§ **PROBLEM TO WORK ON**
The line containing "let s := s.setGroup" marks the end: write out exactly every line from the first line of the data below through that line, and only those.

§ **Stored data**
'''

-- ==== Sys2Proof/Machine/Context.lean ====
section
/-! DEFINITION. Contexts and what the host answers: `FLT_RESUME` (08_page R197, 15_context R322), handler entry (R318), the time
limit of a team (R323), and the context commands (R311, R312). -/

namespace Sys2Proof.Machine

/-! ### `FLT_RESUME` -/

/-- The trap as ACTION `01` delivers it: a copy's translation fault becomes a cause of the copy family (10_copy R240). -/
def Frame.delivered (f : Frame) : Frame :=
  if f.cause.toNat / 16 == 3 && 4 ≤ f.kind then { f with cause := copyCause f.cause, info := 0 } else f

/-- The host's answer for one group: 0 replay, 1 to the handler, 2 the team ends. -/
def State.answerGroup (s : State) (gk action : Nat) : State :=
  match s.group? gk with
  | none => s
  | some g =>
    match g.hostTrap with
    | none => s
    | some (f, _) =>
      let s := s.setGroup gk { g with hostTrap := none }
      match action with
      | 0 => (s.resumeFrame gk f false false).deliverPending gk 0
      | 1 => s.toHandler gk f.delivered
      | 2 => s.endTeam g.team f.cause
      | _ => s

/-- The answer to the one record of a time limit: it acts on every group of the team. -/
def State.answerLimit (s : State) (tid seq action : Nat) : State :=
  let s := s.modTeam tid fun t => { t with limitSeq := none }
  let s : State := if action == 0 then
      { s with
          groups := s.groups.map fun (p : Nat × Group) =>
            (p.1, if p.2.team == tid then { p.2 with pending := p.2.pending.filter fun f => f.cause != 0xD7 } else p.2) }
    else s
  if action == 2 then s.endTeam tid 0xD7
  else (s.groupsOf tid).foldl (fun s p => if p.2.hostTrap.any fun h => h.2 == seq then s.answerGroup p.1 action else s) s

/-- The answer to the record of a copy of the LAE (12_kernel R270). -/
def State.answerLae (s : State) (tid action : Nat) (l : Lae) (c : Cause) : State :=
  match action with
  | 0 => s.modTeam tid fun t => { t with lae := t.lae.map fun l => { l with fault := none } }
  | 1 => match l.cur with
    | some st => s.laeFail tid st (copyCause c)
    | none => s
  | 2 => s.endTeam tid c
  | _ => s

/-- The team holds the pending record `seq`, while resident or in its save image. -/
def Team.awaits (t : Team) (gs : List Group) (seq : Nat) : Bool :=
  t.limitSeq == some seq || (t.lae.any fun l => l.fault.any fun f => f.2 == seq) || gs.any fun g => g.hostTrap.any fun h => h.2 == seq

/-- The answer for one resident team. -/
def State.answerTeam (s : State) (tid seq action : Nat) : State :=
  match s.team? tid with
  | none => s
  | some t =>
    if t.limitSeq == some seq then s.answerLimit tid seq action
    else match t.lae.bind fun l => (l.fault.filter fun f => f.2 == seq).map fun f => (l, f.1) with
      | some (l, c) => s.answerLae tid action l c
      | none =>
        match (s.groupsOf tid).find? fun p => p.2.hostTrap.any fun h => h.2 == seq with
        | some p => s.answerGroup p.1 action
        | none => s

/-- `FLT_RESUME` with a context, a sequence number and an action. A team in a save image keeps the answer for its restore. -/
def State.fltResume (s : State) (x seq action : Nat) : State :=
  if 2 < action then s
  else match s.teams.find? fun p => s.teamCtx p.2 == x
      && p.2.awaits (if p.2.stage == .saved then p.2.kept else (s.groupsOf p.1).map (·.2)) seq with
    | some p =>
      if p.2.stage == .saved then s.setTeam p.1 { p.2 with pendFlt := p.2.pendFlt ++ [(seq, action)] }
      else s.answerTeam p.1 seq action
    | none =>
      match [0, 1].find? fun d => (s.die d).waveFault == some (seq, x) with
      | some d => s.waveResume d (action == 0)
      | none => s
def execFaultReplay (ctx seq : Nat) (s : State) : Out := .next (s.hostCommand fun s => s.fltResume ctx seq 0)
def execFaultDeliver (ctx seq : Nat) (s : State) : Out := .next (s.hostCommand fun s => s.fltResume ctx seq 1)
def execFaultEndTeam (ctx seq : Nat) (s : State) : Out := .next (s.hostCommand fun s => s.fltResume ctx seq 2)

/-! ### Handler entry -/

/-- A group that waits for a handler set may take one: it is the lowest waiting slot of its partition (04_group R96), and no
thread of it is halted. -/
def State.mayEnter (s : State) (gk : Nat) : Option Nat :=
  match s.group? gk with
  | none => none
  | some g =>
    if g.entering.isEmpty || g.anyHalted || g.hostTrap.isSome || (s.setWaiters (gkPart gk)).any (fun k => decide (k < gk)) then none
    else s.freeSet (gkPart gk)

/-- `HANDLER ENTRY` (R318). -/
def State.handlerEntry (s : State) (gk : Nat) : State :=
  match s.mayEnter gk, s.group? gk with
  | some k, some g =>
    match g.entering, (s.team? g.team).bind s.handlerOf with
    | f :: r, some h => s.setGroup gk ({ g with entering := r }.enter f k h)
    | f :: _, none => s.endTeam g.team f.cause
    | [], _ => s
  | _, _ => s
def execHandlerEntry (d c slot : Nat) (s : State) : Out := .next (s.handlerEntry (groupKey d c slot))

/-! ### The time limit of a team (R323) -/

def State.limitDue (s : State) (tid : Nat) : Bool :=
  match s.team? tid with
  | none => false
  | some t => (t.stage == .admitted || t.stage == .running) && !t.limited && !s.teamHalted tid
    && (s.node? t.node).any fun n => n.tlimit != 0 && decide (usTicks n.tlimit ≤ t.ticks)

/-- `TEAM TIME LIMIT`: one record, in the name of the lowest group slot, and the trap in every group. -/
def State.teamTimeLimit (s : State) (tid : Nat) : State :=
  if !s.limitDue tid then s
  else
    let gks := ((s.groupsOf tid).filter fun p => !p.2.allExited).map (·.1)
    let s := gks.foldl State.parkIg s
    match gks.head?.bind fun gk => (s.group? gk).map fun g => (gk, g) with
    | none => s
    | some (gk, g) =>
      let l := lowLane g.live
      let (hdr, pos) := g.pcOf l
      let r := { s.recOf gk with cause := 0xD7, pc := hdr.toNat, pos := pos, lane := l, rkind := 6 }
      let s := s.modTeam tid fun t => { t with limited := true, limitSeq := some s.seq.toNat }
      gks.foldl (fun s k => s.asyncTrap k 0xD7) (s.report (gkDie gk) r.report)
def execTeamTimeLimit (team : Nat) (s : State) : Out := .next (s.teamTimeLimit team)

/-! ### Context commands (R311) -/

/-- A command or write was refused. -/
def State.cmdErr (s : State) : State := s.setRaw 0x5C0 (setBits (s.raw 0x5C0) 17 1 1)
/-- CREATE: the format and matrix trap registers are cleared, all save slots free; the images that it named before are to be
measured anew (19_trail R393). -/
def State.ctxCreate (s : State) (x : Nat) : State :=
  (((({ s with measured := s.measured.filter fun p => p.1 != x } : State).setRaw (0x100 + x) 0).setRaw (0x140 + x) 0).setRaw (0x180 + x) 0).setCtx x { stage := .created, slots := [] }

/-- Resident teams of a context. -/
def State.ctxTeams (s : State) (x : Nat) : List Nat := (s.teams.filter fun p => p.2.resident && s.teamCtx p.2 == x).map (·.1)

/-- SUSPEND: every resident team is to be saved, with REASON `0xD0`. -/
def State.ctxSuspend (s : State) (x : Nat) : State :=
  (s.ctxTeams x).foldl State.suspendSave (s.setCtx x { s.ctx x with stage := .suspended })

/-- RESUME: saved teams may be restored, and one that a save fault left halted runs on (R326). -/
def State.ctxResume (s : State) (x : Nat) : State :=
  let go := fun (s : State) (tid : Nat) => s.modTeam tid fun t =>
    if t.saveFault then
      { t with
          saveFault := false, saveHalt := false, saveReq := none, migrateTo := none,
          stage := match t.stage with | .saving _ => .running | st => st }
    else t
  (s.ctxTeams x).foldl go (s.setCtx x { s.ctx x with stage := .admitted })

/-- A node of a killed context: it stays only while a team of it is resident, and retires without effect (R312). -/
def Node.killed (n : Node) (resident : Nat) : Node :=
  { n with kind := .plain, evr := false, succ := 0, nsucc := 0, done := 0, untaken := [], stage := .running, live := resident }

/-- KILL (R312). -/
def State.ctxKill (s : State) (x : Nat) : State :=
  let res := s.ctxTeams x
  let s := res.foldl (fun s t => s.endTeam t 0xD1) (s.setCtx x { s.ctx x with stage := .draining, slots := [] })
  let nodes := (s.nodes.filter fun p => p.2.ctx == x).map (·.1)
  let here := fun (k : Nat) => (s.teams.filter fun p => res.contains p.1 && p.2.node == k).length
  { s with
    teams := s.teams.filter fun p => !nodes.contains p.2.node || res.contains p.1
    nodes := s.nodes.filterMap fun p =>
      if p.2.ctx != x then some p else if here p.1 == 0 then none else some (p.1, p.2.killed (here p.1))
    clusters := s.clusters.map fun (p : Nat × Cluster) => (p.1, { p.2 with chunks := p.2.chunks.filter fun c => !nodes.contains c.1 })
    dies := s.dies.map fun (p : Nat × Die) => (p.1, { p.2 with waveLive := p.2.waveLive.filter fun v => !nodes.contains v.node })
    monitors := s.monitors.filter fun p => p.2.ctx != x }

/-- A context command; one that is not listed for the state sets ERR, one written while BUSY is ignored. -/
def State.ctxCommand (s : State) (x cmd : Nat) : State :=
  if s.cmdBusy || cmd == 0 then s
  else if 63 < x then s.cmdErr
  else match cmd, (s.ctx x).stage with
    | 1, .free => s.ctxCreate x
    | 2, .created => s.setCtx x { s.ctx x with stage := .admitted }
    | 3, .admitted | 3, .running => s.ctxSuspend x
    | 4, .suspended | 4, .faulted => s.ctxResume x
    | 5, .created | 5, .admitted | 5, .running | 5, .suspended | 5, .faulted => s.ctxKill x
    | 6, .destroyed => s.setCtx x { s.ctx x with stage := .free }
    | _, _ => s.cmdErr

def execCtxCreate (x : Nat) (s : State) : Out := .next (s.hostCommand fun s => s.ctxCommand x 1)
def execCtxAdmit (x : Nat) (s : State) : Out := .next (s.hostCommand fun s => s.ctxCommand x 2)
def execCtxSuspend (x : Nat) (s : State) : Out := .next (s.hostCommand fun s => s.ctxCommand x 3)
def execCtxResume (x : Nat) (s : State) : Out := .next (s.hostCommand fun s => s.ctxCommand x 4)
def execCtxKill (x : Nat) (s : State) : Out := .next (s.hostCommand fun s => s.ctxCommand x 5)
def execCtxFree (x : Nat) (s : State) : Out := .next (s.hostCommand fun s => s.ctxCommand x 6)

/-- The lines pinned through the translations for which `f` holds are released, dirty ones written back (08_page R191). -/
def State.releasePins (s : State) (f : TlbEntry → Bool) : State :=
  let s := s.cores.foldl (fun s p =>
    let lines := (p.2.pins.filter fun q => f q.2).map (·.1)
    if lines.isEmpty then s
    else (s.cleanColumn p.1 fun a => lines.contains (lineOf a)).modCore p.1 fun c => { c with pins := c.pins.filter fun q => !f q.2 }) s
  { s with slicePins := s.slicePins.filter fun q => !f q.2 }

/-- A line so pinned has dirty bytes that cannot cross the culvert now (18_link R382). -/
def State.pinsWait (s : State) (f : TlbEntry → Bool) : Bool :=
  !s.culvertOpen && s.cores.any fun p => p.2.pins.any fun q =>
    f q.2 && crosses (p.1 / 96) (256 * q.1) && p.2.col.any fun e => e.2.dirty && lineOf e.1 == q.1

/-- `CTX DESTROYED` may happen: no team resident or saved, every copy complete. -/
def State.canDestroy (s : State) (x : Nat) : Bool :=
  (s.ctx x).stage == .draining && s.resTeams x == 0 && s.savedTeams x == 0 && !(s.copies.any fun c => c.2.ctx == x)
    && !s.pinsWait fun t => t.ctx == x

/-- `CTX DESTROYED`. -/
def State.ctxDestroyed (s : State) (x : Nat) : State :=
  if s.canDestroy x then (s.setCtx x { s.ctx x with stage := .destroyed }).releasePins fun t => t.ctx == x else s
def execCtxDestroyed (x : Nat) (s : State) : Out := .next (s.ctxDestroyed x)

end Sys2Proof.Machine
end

'''

§ **SOLUTION**
-- ==== Sys2Proof/Machine/Context.lean ====
section
/-! DEFINITION. Contexts and what the host answers: `FLT_RESUME` (08_page R197, 15_context R322), handler entry (R318), the time
limit of a team (R323), and the context commands (R311, R312). -/

namespace Sys2Proof.Machine

/-! ### `FLT_RESUME` -/

/-- The trap as ACTION `01` delivers it: a copy's translation fault becomes a cause of the copy family (10_copy R240). -/
def Frame.delivered (f : Frame) : Frame :=
  if f.cause.toNat / 16 == 3 && 4 ≤ f.kind then { f with cause := copyCause f.cause, info := 0 } else f

/-- The host's answer for one group: 0 replay, 1 to the handler, 2 the team ends. -/
def State.answerGroup (s : State) (gk action : Nat) : State :=
  match s.group? gk with
  | none => s
  | some g =>
    match g.hostTrap with
    | none => s
    | some (f, _) =>
      let s := s.setGroup gk { g with hostTrap := none }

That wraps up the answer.